**What is being asked:** Filter the listing below for "staged" and report every line that has it.

**Source material:**
/-! ## Member operation -/

/-- R74, R140. -/
theorem State.endMember_eq (s : State) :
    ∃ l, s.endMember = { s with
      lu := { s.lu with current := l }, requests := [], kp := { permit := .none, timer := none },
      nu := s.nu.arriveAll (s.requests.map (fun q => .done q.tag .cancelled q.r)) } := by
  obtain ⟨l, h⟩ := s.cancelRequests_eq (fun _ => true)
  refine ⟨l, ?_⟩
  have h1 : s.requests.filter (fun q => !(fun _ => true) q) = [] := by simp
  have h2 : s.requests.filter (fun _ => true) = s.requests := by simp
  unfold State.endMember
  rw [h, h1, h2]
  rfl

/-- R64, R113, R117, R118, R140. -/
theorem State.enterMember_eq (s : State) :
    s.enterMember = { s with
      sc := { s.sc with station := .member, attemptNo := 0, readyRequeue := 0 }
      tu := { s.tu with
        verdicts := [], presenceTimer := some 0
        expiry := s.tu.expiry.map (fun w => { w with elapsed := 0, queued := false })
        presence := s.tu.presence.map (fun w => { w with elapsed := 0, queued := false }) }
      kp := if s.configField ConfigRecord.keepPeriod = 0 then { permit := .none, timer := none }
        else { permit := .early, timer := some 0 } } := rfl

/-! ## Joining, leaving, faults -/

/-- R57, R106. -/
theorem State.joinStart_eq (s : State) :
    ∃ l, s.joinStart = { s with
      replica := Replica.cleared, tu := TimerUnit.afterReset
      sc := { s.sc with
        station := .joinWait, attemptNo := 0, ownInc := 0, readyRequeue := 0, joinAccepted := false, catchUp := [],
        staged := none, joinTimer := none, stallTimer := none, shadow := none,
        control := [{ kind := .join, count := 0 }] }
      lu := { (if !s.sc.station.onLine && !s.lu.sending then s.lu.endReception else s.lu) with
        vetoCount := 0, muted := false, current := l, integrating := !s.sc.station.onLine || s.lu.integrating } } := by
  obtain ⟨l1, h1⟩ := s.clearReplica_form
  obtain ⟨l2, h2⟩ := State.queueMembership_form { s with
    lu := { s.lu with current := l1 }, replica := Replica.cleared, tu := TimerUnit.afterReset
    sc := { s.sc with
      station := .joinWait, attemptNo := 0, ownInc := 0, readyRequeue := 0, joinAccepted := false, catchUp := [],
      staged := none, joinTimer := none, stallTimer := none, shadow := none, control := [] } } .join
  refine ⟨l2, ?_⟩
  unfold State.joinStart
  rw [h1]
  refine (congrArg (fun x => State.lineJoinStart x (!s.sc.station.onLine)) h2).trans ?_
  unfold State.lineJoinStart
  rcases hb : (!s.sc.station.onLine && !s.lu.sending) with _ | _
  · simp only [show ∀ l : Option Attempt, ({ s.lu with current := l } : LineUnit).sending = s.lu.sending from fun _ => rfl,
      hb, Bool.false_eq_true, if_false]
    rfl
  · simp only [show ∀ l : Option Attempt, ({ s.lu with current := l } : LineUnit).sending = s.lu.sending from fun _ => rfl,
      hb, if_true]
    rfl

**Task solution:**
        staged := none, joinTimer := none, stallTimer := none, shadow := none,
      staged := none, joinTimer := none, stallTimer := none, shadow := none, control := [] } } .join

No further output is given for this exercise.